Look in the data below for the line that contains "resv : Option Nat := none". Copy that line and the remaining lines exactly.

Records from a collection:
===

-- ==== Sys2Proof/Machine/State.lean ====
section
/-! DEFINITION. The state of the part as plain data: every register, memory, queue and mode the spec gives it,
the model's own queue of waiting commands, and the state right after reset. -/
namespace Sys2Proof.Machine

/-! ### Data on the move -/

/-- 256 bytes with one poison mark for each of its four 64-byte lines (R263). -/
structure Blk where
  d : Lanes := Vector.replicate 64 0
  poi : BitVec 4 := 0
  deriving DecidableEq, Repr

/-- A Fenxia packet: header fields of Table 9.6 (the CRCs are judged on arrival, R282) and payload flits. -/
structure Packet where
  op : Nat := 0
  vc : Nat := 0
  rack : Bool := false
  seq : Nat := 0
  dst : Nat := 0
  src : Nat := 0
  part : Nat := 0
  tenant : Nat := 0
  hops : Nat := 0
  tag : Nat := 0
  sunit : Nat := 0
  status : Nat := 0
  addr : Nat := 0
  arg0 : Nat := 0
  arg1 : Nat := 0
  addr2 : Nat := 0
  /-- a reserved field of the header is non-zero (R283, R285) -/
  resv : Bool := false
  /-- payload flits of 64 bytes with their poison marks -/
  flits : List (Bytes × Bool) := []
  deriving DecidableEq, Repr

/-- Where a waiting packet of a gate came from: the gate's scheduled sends (R104), the part's other units, or transit
(R316), with the VC it entered on. -/
inductive PSrc | send | own | transit
  deriving DecidableEq, Repr

/-- Who waits for the acknowledgement or the data of a load. -/
inductive Origin
  /-- nobody -/
  | none
  /-- operation `op` of mover `m` of quarter `q` (R94) -/
  | mover (q m op : Nat)
  /-- the chained-descriptor fetch of mover `m` of quarter `q` (R98) -/
  | chain (q m : Nat)
  /-- piece `idx` of the Fenxia request of another part held under number `id`, answered by a RESP on VC1 (R300) -/
  | remote (id idx : Nat)
  /-- lines `o` to `o + n - 1` of the message that channel `c` admitted as number `num` (R207, R210) -/
  | ring (c num o n : Nat)
  /-- the sum of round `num` of chimney `k` (R225) -/
  | sum (k num : Nat)
  /-- a status on its way to the unit of a SUNIT, with its TAG (R301) -/
  | unit (u tag : Nat)
  deriving DecidableEq, Repr

/-- What a load carries (R80, ch. 3: "Mover slots carry loads"). -/
inductive LoadKind | write | readReq | readData | ack | packet
  deriving DecidableEq, Repr

/-- A load: traffic of the arbitrated side, 64 to 256 bytes or a request or acknowledgement. `dq` is the destination
quarter (4 names the mantel) and `ds` the destination station; `sq`, `ss` are those of its source. -/
structure Load where
  kind : LoadKind := .write
  dq : Nat := 0
  ds : Nat := 0
  sq : Nat := 0
  ss : Nat := 0
  /-- fabric address of the first byte: chip in bits 47..40 (R491) -/
  addr : Nat := 0
  lines : Nat := 0
  data : Bytes := []
  poi : List Bool := []
  status : Nat := 0
  tenant : Nat := 0
  org : Origin := .none
  /-- a packet on its way to its exit gate (R105), and where it came from -/
  pkt : Option (PSrc × Packet) := none
  /-- station of the loops at which the load was first put into a mover slot, and its number in the order of injection (R82) -/
  inAt : Nat := 0
  inj : Nat := 0
  deriving DecidableEq, Repr

/-! ### The hob (02_the_hob.md) -/

/-- An address generator: its GSET registers by number (Table 4.13), its five indices and DONE (R60 to R64). -/
structure Gen where
  reg : SMap Word := []
  idx : SMap Nat := []
  done : Bool := false
  deriving DecidableEq, Repr

/-- A weight plane: its plane words, their poison, and the format tag (R47, R48). -/
structure Plane where
  words : SMap Lanes := []
  poi : SMap Bool := []
  tag : Nat := 0
  deriving DecidableEq, Repr

/-- A vector register with one mark per line (R263). -/
abbrev VReg := Blk

/-- The exact column sum P_n of a step with the conditions of R52. -/
structure ColSum where
  nan : Bool := false
  pinf : Bool := false
  ninf : Bool := false
  /-- the exact sum in units of 2^-300 -/
  sum : Int := 0
  /-- every product is −0 -/
  allNegZero : Bool := false
  deriving DecidableEq, Repr

/-- The operands of a STEP in flight (Table 4.5). -/
structure StepOp where
  sfmt : Nat := 0
  afp8 : Nat := 0
  ovw : Bool := false
  entry : Nat := 0
  sset : Nat := 0
  deriving DecidableEq, Repr

/-- A write to part of a vector register: bytes `off` on, with the mark of the data for each line. -/
structure VWrite where
  reg : Nat := 0
  off : Nat := 0
  data : Bytes := []
  poi : BitVec 4 := 0
  deriving DecidableEq, Repr

/-- Where the data of an SRAM read goes. -/
inductive ReadDst
  | vreg (reg pos : Nat)
  | plane (word fmt : Nat)
  | asl
  | act (op : StepOp)
  deriving DecidableEq, Repr

/-- A pending effect of an issued bundle in a hob, at its offset of Table 4.2. -/
inductive HFx
  /-- operands of the V slot `bits` are read (offset 2) -/
  | vop (bits : Nat)
  /-- bytes of a vector register are read for the array or the ASL (offset 2) -/
  | vread (reg off len : Nat) (dst : ReadDst)
  /-- bytes of a vector register are read for a store (offset 2) -/
  | vstore (reg pos : Nat) (lines : List Nat)
  /-- a vector register is read for an out-tap (offset 2) -/
  | vtap (loop reg : Nat)
  /-- SRAM lines are read; `none` is a line of zero bytes (offset 3) -/
  | sread (lines : List (Option Nat)) (dst : ReadDst)
  /-- SRAM lines are read and placed in the loop slot at the hob's station (offset 3) -/
  | stap (loop : Nat) (lines : List (Option Nat))
  /-- the loop slot at the hob's station is read (offset 3) -/
  | tapS (loop : Nat) (lines : List (Option Nat))
  | tapP (loop word fmt : Nat)
  | tapV (loop reg : Nat)
  /-- an activation enters the array (offset 4) -/
  | act (op : StepOp) (data : Bytes) (poi : Bool)
  /-- an accumulator entry is read (offset 12) -/
  | accRead (entry reg : Nat)
  /-- writes -/
  | swrite (lines : List Nat) (data : Bytes) (poi : List Bool)
  | slotPut (loop : Nat) (b : Blk)
  | vwrite (w : VWrite)
  | planePut (word fmt : Nat) (d : Lanes) (poi : Bool)
  | aslPut (d : Bytes) (poi : Bool)
  | swap
  | commit (op : StepOp) (sums : List ColSum) (poi : Bool)
  | accZero (entry : Nat)
  /-- the advances of a bundle's generators (offset 1) -/
  | adv (gens : List Nat)
  /-- the C slot `bits` (offset 1) -/
  | cop (bits : Nat)
  deriving DecidableEq, Repr

/-- A pending effect with its cycle, its issue cycle and its slot's place in M, V, L0, L1, S, T, C (R112). -/
structure HPend where
  at_ : Nat
  issue : Nat
  slot : Nat
  fx : HFx
  deriving DecidableEq, Repr

/-- A loop frame of a sequencer or a hob (R135). -/
structure Frame where
  start : Nat
  fin : Nat
  ctr : Nat
  left : Nat
  deriving DecidableEq, Repr

/-- How a hob treats a gap (R68). -/
inductive GapWork | none | ember | damper
  deriving DecidableEq, Repr

/-- The hob portion that a hob issues in the current cycle. -/
structure HIssue where
  /-- bits [191:0] of the bundle -/
  bits : Nat := 0
  /-- bits [255:192], in local mode -/
  lseq : Nat := 0
  addr : Nat := 0
  isLocal : Bool := false
  /-- operations still to execute: 0 array, 1 V, 2 L0, 3 L1, 4 S, 5 first tap, 6 C, 7 local sequencing field, 8 plane load,
  9 ASLD, 10 second tap; a skipped slot has none -/
  todo : List Nat := []
  /-- fault reason of each skipped slot, as the whole bundle was judged at issue (R41, R150) -/
  flt : SMap Nat := []
  deriving DecidableEq, Repr

/-- A hob. -/
structure Hob where
  vregs : SMap VReg := []
  acc : SMap Lanes := []
  accPoi : SMap Bool := []
  active : Plane := {}
  shadow : Plane := {}
  asl : Bytes := List.replicate 64 0
  aslPoi : Bool := false
  gens : SMap Gen := []
  hrel : Nat := 0
  /-- EMBER_GAP (Table 2.11) -/
  emberGap : Nat := 0x200
  /-- mover buffer, oldest first (R42) -/
  buf : List Load := []
  cx : Nat := 0
  aep : Nat := 0
  aepWrap : Nat := 512
  lc : SMap Nat := []
  lpc : Nat := 0
  lstack : List Frame := []
  /-- LOCAL_RANGE met in this window (R145) -/
  lidle : Bool := false
  lstore : SMap (BitVec 256) := []
  llen : Nat := 0
  pend : List HPend := []
  cur : Option HIssue := none
  /-- last cycle in which a step occupies the array (R50) -/
  busyTo : Option Nat := none
  /-- that step was a bfloat16 step -/
  busyBf : Bool := false
  gap : GapWork := .none
  gapFrom : Nat := 0
  /-- banks that an access uses in a cycle (R40, R42), by cycle -/
  bankUse : SMap (List Nat) := []
  /-- pending loads the hob's station holds to inject (acknowledgements and read data, R81) -/
  outLoads : List Load := []
  deriving DecidableEq, Repr

/-! ### Fault logs (05_sequencing_and_faults.md) -/

/-- One fault-log entry (Table 5.7). -/
structure FaultEntry where
  beat : Word := 0
  addr : Nat := 0
  isLocal : Bool := false
  slot : Nat := 0
  reason : Nat := 0
  cyc : Nat := 0
  hob : Nat := 0
  seq : Bool := false
  tenant : Nat := 0
  entry : Nat := 0
  deriving DecidableEq, Repr
/-- One of the nine fault logs of a range (R151 to R154). -/
structure FaultLog where
  total : Word := 0
  ovf : Nat := 0
  ent : SMap FaultEntry := []
  deriving DecidableEq, Repr

/-! ### The range (03_ranges_and_loops.md) -/

/-- A loop slot: its data, the cycle and station of the write that made it live (R73), a write that an issued
bundle will perform (the cycle), and the load a mover slot carries (R82). -/
structure LoopSlot where
  blk : Blk := {}
  live : Option Nat := none
  resv : Option Nat := none
  load : Option Load := none
  deriving DecidableEq, Repr

/-- SEQ_STATUS.STATE, and the halted quarter of a region stop, SIMMER or fatal stop. -/
inductive Phase | idle | run | seam
  deriving DecidableEq, Repr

===

Response for this exercise:
  resv : Option Nat := none
  load : Option Load := none
  deriving DecidableEq, Repr

/-- SEQ_STATUS.STATE, and the halted quarter of a region stop, SIMMER or fatal stop. -/
inductive Phase | idle | run | seam
  deriving DecidableEq, Repr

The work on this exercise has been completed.